Because of the link between social media’s speech moderation policies and its irresponsible management of user data, Congress can’t improve Big Tech’s practices without addressing its surveillance-based business models. And although large tech companies have endorsed changes to Section 230 and may endorse further changes to Section 230 in the future, they will probably never endorse real, comprehensive privacy-protective legislation.

That the Internet Association and its members have fought tooth-and-nail to stop privacy protective legislation while lobbying for bills undermining Section 230 says all you need to know about which type of regulation they see as the greater threat to their bottom line.

Any federal privacy bill must have a private right of action: if a company breaks the law and infringes on our privacy rights, it’s not enough to put a government agency in charge of enforcing the law. Users should have the right to sue the companies, and it should be impossible to sign away those rights in a terms-of-service agreement. The law must also forbid companies from selling privacy as a service: all users must enjoy the same privacy rights regardless of what we’re paying—or being paid—for the service.

The recent fights over the California Consumer Privacy Act serve as a useful example of how tech companies can give lip service to the idea of privacy-protecting legislation while actually insulating themselves from it.

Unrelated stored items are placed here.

/-- TB_BUILD and CG_GEN of a table that is not empty make its tree and its codes (R152, R171). -/
theorem runStages_tbBuild_cgGen {s : State} (hft : s.ft ≠ []) (fs : List (State → Except CmdError State)) :
    runStages (tbBuildBody :: cgGenBody :: fs) s = runStages fs s.withCodes := by
  have htree : tbBuildBody s = .ok { s with
      node := (buildTree s.ft).1, pq := [], root := 2 * s.ft.length - 2, treeValid := true, ctValid := false } := by
    rw [tbBuildBody, if_neg (by simpa using hft)]
    simp only [queue_buildTree hft, pqRemoveHead]
  rw [runStages_cons_of_ok _ htree]
  exact runStages_cons_of_ok fs rfl

/-- TB_BUILD of an empty table raises MissingInputError(0) (R157). -/
theorem runStages_tbBuild_of_nil {s : State} (hft : s.ft = []) (fs : List (State → Except CmdError State)) :
    runStages (tbBuildBody :: fs) s = .error missingInputError :=
  runStages_cons_of_error fs (if_pos (by simp [hft]))

/-! ### The bits of an input -/

/-- Where every symbol has a code, BS_ASM raises CapacityError(2) or appends all the codes (R181). -/
theorem assembleBits_of_allCoded {ct : CodeTable} {cap : Nat} {xs : List Byte} {bits : Bits} (hcoded : allCoded ct xs)
    (hbits : bits.length ≤ cap) :
    assembleBits ct cap xs bits =
      if cap < bits.length + (encodeText ct xs).length then .error (capacityError 2) else .ok (bits ++ encodeText ct xs) := by
  induction xs generalizing bits with
  | nil => simp [assembleBits, encodeText, hbits]
  | cons x xs ih =>
    obtain ⟨hx, hxs⟩ := List.forall_mem_cons.1 hcoded
    obtain ⟨c, hc⟩ := Option.isSome_iff_exists.1 hx
    simp only [assembleBits, hc, encodeText_cons hc, List.length_append]
    by_cases hfit : bits.length + c.length > cap
    · rw [if_pos hfit, if_pos (by omega)]
    · rw [if_neg hfit, ih hxs (by rw [List.length_append]; omega), List.length_append, List.append_assoc, Nat.add_assoc]

theorem buildTable_eq_nil {xs : List Byte} : buildTable xs = [] ↔ xs = [] := by
  refine ⟨fun h => List.eq_nil_iff_forall_not_mem.2 fun x hx => ?_, fun h => h ▸ rfl⟩
  have hkey : x ∈ (buildTable xs).map Prod.fst := mem_keys_buildTable.2 hx
  rw [h] at hkey
  contradiction

/-- The codes of an input in the tree of its own table (R234). -/
def inputBits (xs : List Byte) : Bits := encodeText (codeTableOf (buildTable xs)) xs

/-- The container of an input (R234). -/
def inputContainer (xs : List Byte) : List Byte :=
  containerBytes (buildTable xs) (padCount (inputBits xs).length) (packBytes (inputBits xs))

/-! ### The command -/

/-- The error that COMPRESS raises on an input, the first of its stages deciding (R233, R239, R264). -/
def compressError? (c : Config) (xs : List Byte) : Option CmdError :=
  if c.ibufSize < xs.length then some (preconditionError 1)
  else if xs = [] then some missingInputError
  else if 8 * c.pbufSize < (inputBits xs).length then some (capacityError 2)
  else if c.obufSize < (inputContainer xs).length then some (capacityError 4)
  else none

/-- What COMPRESS without an error leaves, before its completion (R234). -/
def State.compressed (s : State) : State :=
  { s.clearInstance with
    ft := buildTable s.input, node := (buildTree (buildTable s.input)).1, root := 2 * (buildTable s.input).length - 2
    treeValid := true, ctValid := true, ct := codeTableOf (buildTable s.input), bitbuf := inputBits s.input
    pbuf := Memory.writeList s.pbuf 0 (packBytes (inputBits s.input)), pkLen := (packBytes (inputBits s.input)).length
    pad := padCount (inputBits s.input).length, hdrLen := 5 * (buildTable s.input).length
    obuf := Memory.writeList s.obuf 0 (inputContainer s.input), outLen := (inputContainer s.input).length }

theorem output_compressed (s : State) : s.compressed.complete.output = inputContainer s.input :=
  State.bytesAt_of_writeList (b := .obuf) (m := s.obuf) rfl

theorem payload_compressed (s : State) : s.compressed.complete.payload = packBytes (inputBits s.input) :=
  State.bytesAt_of_writeList (b := .pbuf) (m := s.pbuf) rfl

/-- What the first stage of COMPRESS leaves: the input's table in the emptied instance (R130). -/
def State.counted (s : State) : State := { s.clearInstance.invalidate with ft := buildTable s.input }

/-- What the stages before the packing leave: the bits of the input. -/
def State.assembled (s : State) : State := { s.counted.withCodes with bitbuf := inputBits s.input }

After the law passed in 2018, the Internet Association—a trade group representing Big Tech powerhouses like Facebook, Twitter, and Google—spent nearly $176,000 lobbying the California legislature to weaken the law. Most damningly, the IA tried to pass a bill exempting surveillance-based advertising from the practices from which the law protects consumers. That’s right: big tech companies tried to pass a law protecting their own invasive advertising practices that helped cement their dominance in the first place. That the Internet Association and its members have fought tooth-and-nail to stop privacy protective legislation while lobbying for bills undermining Section 230 says all you need to know about which type of regulation they see as the greater threat to their bottom line.

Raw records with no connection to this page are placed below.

-- ==== Sys2Proof/Word.lean ====
section
/-! DEFINITION. The word types of the BVALU: 32-bit words (00_scope.md R5), bytes of the two buffers
(20_memory.md R50), 4-bit vector register numbers (30_encoding.md R74) and 64-bit command words (R70). -/

namespace Sys2Proof

/-- A word of a vector, and the width of every 32-bit register (00_scope.md R5). -/
abbrev Word := BitVec 32

/-- One byte of IBUF or OBUF (20_memory.md R50). -/
abbrev Byte := BitVec 8

/-- A vector register number as the VA and VB fields hold it (30_encoding.md R71, R74). -/
abbrev VNum := BitVec 4

/-- One command word, delivered whole by one ISSUE (30_encoding.md R70). -/
abbrev CommandWord := BitVec 64

end Sys2Proof
end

Section 230 has become a hot topic for politicians and commentators on both sides of the aisle. Whether it’s Republicans criticizing Big Tech for allegedly censoring conservatives or Democrats alleging that online platforms don’t do enough to fight harmful speech online, both sides seem increasingly convinced that they can change Big Tech’s social media practices by undermining Section 230. But history has shown that making it more difficult for platforms to maintain Section 230 protections will further isolate a few large tech companies from meaningful competition. If Congress wants to keep Big Tech in check, it must address the real problems head-on, passing legislation that will bring competition to Internet platforms and curb the unchecked, opaque user data practices at the heart of social media’s business models.

You’ll never hear Big Tech advocate that.